-- What the task asks --
Gather each line containing the string "Syntax" from these entries.

• • • • •

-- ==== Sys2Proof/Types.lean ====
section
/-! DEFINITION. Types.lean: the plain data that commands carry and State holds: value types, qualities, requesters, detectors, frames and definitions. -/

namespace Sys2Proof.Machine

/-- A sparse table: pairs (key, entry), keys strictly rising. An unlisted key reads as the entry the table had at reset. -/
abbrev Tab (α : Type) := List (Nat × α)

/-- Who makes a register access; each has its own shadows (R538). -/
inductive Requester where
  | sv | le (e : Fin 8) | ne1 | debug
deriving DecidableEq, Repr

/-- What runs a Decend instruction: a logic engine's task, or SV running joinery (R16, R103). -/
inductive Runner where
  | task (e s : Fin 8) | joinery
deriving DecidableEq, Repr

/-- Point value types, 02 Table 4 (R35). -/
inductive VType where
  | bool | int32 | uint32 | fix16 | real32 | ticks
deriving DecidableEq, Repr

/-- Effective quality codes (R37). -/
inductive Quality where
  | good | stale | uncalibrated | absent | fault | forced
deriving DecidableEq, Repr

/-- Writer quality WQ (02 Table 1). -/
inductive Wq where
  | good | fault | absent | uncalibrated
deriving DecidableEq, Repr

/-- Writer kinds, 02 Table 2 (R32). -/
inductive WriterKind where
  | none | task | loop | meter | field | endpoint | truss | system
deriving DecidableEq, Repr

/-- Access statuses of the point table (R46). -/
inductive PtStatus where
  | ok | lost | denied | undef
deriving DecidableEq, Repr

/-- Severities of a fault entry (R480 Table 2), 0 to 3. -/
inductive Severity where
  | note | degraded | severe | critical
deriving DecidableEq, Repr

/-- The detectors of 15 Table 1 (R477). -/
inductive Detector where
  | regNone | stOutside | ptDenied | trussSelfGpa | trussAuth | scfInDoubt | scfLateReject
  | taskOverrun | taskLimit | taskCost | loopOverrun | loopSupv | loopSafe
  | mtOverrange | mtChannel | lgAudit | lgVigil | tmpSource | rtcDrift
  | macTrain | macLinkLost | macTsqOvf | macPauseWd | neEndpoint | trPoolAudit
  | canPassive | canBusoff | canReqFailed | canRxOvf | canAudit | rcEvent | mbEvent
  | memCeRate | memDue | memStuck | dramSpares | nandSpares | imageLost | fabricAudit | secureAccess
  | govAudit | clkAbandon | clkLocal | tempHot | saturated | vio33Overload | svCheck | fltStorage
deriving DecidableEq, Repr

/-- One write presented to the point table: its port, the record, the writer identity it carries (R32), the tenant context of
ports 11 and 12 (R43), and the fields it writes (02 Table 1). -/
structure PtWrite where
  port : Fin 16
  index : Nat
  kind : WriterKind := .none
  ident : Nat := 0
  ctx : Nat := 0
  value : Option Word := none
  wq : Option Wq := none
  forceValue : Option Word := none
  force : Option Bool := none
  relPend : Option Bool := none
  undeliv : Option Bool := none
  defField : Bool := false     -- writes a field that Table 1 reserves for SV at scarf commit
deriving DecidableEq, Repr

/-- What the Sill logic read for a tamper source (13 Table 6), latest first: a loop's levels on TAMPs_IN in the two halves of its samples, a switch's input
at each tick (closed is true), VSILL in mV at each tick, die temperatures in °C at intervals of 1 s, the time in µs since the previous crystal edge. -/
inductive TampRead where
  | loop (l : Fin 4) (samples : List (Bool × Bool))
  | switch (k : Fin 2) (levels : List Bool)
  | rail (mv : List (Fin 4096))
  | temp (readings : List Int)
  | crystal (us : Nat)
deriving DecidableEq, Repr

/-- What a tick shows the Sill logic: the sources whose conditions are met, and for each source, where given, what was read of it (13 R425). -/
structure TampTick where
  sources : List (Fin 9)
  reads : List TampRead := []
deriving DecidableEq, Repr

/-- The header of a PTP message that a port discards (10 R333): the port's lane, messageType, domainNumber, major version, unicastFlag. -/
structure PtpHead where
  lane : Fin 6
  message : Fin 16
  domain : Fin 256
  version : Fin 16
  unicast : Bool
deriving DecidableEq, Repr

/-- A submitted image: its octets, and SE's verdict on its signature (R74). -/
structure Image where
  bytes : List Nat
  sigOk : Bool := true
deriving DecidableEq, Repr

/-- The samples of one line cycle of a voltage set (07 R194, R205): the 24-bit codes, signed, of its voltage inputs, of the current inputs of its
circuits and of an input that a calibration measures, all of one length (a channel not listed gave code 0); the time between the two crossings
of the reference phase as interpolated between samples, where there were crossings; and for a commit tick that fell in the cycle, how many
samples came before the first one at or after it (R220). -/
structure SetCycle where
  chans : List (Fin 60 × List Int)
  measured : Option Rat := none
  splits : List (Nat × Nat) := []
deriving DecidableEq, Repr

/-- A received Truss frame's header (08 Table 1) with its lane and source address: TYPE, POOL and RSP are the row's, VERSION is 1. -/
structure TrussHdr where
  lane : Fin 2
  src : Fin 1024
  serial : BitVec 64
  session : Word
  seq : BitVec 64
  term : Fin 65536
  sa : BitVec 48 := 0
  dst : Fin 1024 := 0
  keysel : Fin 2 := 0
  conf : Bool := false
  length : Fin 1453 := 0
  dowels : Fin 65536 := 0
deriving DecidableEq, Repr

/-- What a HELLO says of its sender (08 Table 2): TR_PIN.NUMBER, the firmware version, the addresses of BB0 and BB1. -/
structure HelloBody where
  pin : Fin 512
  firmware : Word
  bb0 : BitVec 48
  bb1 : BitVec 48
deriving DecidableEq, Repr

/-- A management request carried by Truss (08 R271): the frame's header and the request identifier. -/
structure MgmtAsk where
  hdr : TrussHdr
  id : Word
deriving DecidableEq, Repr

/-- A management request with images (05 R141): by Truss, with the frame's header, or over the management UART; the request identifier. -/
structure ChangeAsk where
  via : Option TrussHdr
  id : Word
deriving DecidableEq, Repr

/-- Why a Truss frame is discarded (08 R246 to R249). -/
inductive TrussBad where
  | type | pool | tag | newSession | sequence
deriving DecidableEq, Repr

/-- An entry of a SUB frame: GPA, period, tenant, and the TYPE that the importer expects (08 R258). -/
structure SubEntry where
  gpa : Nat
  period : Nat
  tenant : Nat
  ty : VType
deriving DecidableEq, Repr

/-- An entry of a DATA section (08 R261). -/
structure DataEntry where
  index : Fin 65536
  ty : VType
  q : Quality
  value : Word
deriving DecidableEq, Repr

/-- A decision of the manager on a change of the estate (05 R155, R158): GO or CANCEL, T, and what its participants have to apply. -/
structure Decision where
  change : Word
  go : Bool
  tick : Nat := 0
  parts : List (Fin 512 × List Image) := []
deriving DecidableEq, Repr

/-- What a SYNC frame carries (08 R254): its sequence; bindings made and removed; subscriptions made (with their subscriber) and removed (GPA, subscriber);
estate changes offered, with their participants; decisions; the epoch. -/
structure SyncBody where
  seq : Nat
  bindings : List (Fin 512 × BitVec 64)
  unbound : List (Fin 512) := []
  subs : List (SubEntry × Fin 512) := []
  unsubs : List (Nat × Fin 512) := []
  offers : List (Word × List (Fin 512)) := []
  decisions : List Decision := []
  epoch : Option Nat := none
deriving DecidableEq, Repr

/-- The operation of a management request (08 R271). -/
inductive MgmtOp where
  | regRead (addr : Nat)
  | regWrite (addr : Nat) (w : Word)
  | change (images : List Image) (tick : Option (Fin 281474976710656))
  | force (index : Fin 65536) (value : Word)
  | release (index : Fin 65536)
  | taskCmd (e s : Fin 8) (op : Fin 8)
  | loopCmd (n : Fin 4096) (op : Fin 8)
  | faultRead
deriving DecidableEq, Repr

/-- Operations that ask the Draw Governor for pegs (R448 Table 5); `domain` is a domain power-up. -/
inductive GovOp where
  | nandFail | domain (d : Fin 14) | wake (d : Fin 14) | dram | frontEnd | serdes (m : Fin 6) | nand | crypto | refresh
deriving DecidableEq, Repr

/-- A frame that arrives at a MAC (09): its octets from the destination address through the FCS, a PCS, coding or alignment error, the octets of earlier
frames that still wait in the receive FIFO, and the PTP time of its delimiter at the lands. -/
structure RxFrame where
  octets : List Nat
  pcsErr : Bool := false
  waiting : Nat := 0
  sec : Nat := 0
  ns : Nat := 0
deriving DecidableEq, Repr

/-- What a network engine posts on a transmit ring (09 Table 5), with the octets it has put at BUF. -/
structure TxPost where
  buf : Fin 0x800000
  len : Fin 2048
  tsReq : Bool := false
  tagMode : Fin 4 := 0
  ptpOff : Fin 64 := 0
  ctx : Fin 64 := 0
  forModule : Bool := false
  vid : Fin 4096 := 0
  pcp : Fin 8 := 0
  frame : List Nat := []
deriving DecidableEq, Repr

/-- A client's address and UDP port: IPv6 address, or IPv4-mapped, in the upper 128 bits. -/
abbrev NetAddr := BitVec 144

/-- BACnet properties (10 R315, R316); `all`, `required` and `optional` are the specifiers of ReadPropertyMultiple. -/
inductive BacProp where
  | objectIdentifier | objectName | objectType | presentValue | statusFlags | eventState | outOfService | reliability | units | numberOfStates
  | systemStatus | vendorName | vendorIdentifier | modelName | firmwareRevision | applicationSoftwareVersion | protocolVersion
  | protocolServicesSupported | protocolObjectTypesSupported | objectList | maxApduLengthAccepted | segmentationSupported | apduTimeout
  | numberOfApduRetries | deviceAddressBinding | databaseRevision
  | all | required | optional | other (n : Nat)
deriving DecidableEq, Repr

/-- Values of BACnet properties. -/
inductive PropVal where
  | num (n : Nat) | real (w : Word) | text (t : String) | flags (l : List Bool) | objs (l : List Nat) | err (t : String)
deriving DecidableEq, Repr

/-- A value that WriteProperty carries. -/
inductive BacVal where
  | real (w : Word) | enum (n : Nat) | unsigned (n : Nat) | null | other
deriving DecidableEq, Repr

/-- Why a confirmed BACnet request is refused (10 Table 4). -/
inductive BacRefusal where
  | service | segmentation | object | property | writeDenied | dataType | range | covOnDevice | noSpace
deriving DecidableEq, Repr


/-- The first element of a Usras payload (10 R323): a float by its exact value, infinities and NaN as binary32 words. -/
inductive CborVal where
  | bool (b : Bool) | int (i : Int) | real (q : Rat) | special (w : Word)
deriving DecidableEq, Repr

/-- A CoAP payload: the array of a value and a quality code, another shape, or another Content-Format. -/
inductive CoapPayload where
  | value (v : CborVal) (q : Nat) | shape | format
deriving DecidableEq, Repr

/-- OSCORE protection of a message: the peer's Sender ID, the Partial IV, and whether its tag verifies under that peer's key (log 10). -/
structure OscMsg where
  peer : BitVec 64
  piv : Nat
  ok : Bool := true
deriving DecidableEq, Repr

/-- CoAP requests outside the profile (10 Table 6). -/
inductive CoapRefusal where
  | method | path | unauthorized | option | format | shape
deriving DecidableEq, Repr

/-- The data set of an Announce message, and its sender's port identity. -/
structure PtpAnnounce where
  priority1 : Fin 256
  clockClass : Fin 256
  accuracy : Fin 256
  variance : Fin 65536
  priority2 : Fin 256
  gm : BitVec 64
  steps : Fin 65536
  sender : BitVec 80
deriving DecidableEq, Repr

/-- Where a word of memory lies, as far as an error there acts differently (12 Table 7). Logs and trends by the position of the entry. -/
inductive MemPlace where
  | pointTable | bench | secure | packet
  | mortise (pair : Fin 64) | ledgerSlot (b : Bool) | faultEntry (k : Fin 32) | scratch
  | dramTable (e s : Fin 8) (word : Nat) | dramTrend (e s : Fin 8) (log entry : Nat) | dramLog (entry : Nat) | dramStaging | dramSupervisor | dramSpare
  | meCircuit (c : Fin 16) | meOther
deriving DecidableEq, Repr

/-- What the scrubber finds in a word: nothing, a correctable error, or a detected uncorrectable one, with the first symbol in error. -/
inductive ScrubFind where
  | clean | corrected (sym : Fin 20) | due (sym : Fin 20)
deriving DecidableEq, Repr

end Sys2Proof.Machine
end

• • • • •

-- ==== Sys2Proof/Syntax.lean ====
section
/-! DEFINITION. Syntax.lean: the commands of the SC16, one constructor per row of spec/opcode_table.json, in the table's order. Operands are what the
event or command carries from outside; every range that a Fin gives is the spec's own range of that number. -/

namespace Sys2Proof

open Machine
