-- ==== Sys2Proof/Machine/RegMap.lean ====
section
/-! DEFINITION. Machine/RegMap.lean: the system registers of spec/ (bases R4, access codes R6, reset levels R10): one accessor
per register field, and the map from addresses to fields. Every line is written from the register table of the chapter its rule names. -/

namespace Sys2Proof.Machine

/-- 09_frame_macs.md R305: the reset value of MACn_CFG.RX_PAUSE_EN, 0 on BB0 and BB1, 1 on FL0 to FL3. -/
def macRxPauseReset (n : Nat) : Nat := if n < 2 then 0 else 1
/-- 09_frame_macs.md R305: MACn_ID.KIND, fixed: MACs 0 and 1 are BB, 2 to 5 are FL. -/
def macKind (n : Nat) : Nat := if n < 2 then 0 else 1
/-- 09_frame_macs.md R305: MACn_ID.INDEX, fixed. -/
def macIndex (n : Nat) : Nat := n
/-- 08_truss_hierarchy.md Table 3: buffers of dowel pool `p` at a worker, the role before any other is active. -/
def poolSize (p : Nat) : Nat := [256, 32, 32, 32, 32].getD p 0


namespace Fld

• • • • •

-- Solution for this problem --
-- ==== Sys2Proof/Syntax.lean ====
/-! DEFINITION. Syntax.lean: the commands of the SC16, one constructor per row of spec/opcode_table.json, in the table's order. Operands are what the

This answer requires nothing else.